Граф сказал: — Я граф и стою троих. Поэтому скажу вам — нет, нет и нет. Да и вообще, раз я не видел вашу ведьму Мичиллину, — значит, никакой ведьмы нету.

Тут солдаты зевнули в последний раз, взяли ружья наперевес и стали медленно наступать на покапальцев. Те пятились, пятились и сами не заметили, как очутились за воротами.

Ничего другого не оставалось покапальцам, как снова собраться вечером на площади, развести костер и чесать затылки. Через час кто-то из крестьян сказал:

— А не написать ли нам Мазино?

Все обрадовались. Написали письмо и отправили.

И вот как-то вечером Мазино явился на побывку.

Сколько тут было шуму и радости! Мазино обступили со всех сторон. Его расспрашивали наперебой и рассказывали наперебой. Через каждые два слова поминали ведьму Мичиллину.

Мазино всех выслушал, а потом заговорил сам:

— В Африке я видел людоедов, которым приходилось питаться саранчой, потому что люди не соглашались, чтобы их ели.

В море видел я рыбу, обутую в туфлю и башмак; она хотела стать царицей рыб только потому, что у ее подруг не было ни туфли, ни башмака.

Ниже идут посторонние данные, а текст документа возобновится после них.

-- ==== Sys2Proof/Machine/StWeir.lean ====
section
/-! DEFINITION. The state of Weir: loops, groups, injection and capture (chapter 08). Values are binary32 bit patterns. -/

namespace Sys2Proof.Machine

/-- Coefficients of a section: b0, b1, b2, a1, a2 (R251). -/
structure Coef where
  b0 : Nat
  b1 : Nat
  b2 : Nat
  a1 : Nat
  a2 : Nat
  deriving DecidableEq, Repr

/-- A loaded loop descriptor (R251). -/
structure LoopDesc where
  nsec : Nat
  sign : Bool
  track : Bool
  regionEvt : Bool
  rate : Nat
  dest : Nat
  destIndex : Nat
  pv : Nat
  sp : Nat
  sv : Nat
  spConst : Nat
  outMin : Nat
  outMax : Nat
  slew : Nat
  hys : Nat
  bounds : List Nat
  /-- coefficient sets, region after region -/
  coefs : List (List Coef)
  deriving DecidableEq, Repr

/-- States of a section: S1, S2, XP, YP (R238). -/
structure SecSt where
  s1 : Nat := 0
  s2 : Nat := 0
  xp : Nat := 0
  yp : Nat := 0
  deriving DecidableEq, Repr

/-- A loop. -/
structure Loop where
  desc : Option LoopDesc := none
  /-- configured EN and MODE (R255) -/
  cfgEn : Bool := false
  cfgMan : Bool := false
  en : Bool := false
  manual : Bool := false
  man : Nat := 0
  manNext : Option Nat := none
  secs : List SecSt := []
  y : Nat := 0
  reg : Nat := 0
  held : Bool := false
  heldCause : Nat := 0
  fault : Bool := false
  clamped : Bool := false
  loser : Bool := false
  samples : Nat := 0
  /-- latest SP, PV, e, e after injection, u, injection value and SV -/
  sp : Nat := 0
  pv : Nat := 0
  e : Nat := 0
  ex : Nat := 0
  u : Nat := 0
  inj : Nat := 0
  sv : Nat := 0
  /-- coefficient sets that wait for the next sample: region and set (R249) -/
  coefNext : List (Nat × List Coef) := []
  /-- INIT, until the next sample sets the loop up with it (R240) -/
  init : Option Nat := none
  /-- index of the last sample instant passed (R235) -/
  seen : Nat := 0
  deriving DecidableEq, Repr

/-- A competition group: members, MARGIN and the previous winner (R247). -/
structure CompGroup where
  members : List Nat := []
  margin : Nat := 0
  winner : Option Nat := none
  deriving DecidableEq, Repr

/-- The injection (R252, R253). -/
structure Inject where
  loop : Nat
  kind : Nat
  point : Nat
  hold : Bool
  capture : Bool
  n : Nat
  a : Nat
  duration : Nat
  chip : Nat
  f0 : Nat
  f1 : Nat
  /-- components: H, AMP, PHASE -/
  comps : List (Nat × Nat × Nat)
  k : Nat := 0
  /-- PRBS register, s[1] being bit 0 -/
  shift : Nat
  changes : Nat := 0
  ref : Option CmdRef
  deriving DecidableEq, Repr

/-- A capture channel: entry, trigger, samples since the trigger, and its stored samples (R254). -/
structure CapChan where
  loop : Nat := 0
  signal : Nat := 0
  trig : Nat := 0xFF
  decim : Nat := 1
  running : Bool := false
  seen : Nat := 0
  /-- bytes of the stored samples, oldest first -/
  data : List Byte := []
  deriving DecidableEq, Repr

/-- Everything of chapter 08 that no register holds. -/
structure WeirSt where
  loops : SMap Loop := []
  groups : SMap CompGroup := []
  /-- group changes that wait for the members' next sample -/
  groupNext : SMap (Option CompGroup) := []
  inject : Option Inject := none
  caps : SMap CapChan := []
  capRef : Option CmdRef := none
  /-- elapsed time at which FAST_EN went to 1 (R235) -/
  fastStart : Nat := 0
  /-- values written to mapped variables of Ox since its last INPUT -/
  oxw : SMap (Option Nat) := []
  deriving DecidableEq, Repr

end Sys2Proof.Machine
end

Видел я в Сицилии женщину, у которой было семьдесят сыновей и всего один котелок для супа.

Видел, как в Неаполе люди мчатся по улице, не двигая ногами, потому что если двое неаполитанцев остановятся посудачить на углу, от их крика поднимается такой ветер, что на всех четырех улицах невозможно устоять на месте.

Видел людей черных и белых, желтых и красных, видел худых, как буйвол, и толстых, как щепка.

Видел немало храбрецов, а еще больше трусов. Но таких трусов, как в моей родной Покапалье, я еще не встречал.

Односельчане слушали речи Мазино, развесив уши и разинув рты.

Однако когда он дошел до конца, рты их захлопнулись, и они в первый раз призадумались, не следует ли им обидеться.

Но Мазино не дал им времени подумать об этом как следует. Он заговорил снова:

— Сейчас я задам вам три вопроса, а когда пробьет полночь, я отправлюсь ловить вашу ведьму Мичиллину.

Где уж тут было обижаться!

— Спрашивай! Спрашивай! — хором закричали покапальцы.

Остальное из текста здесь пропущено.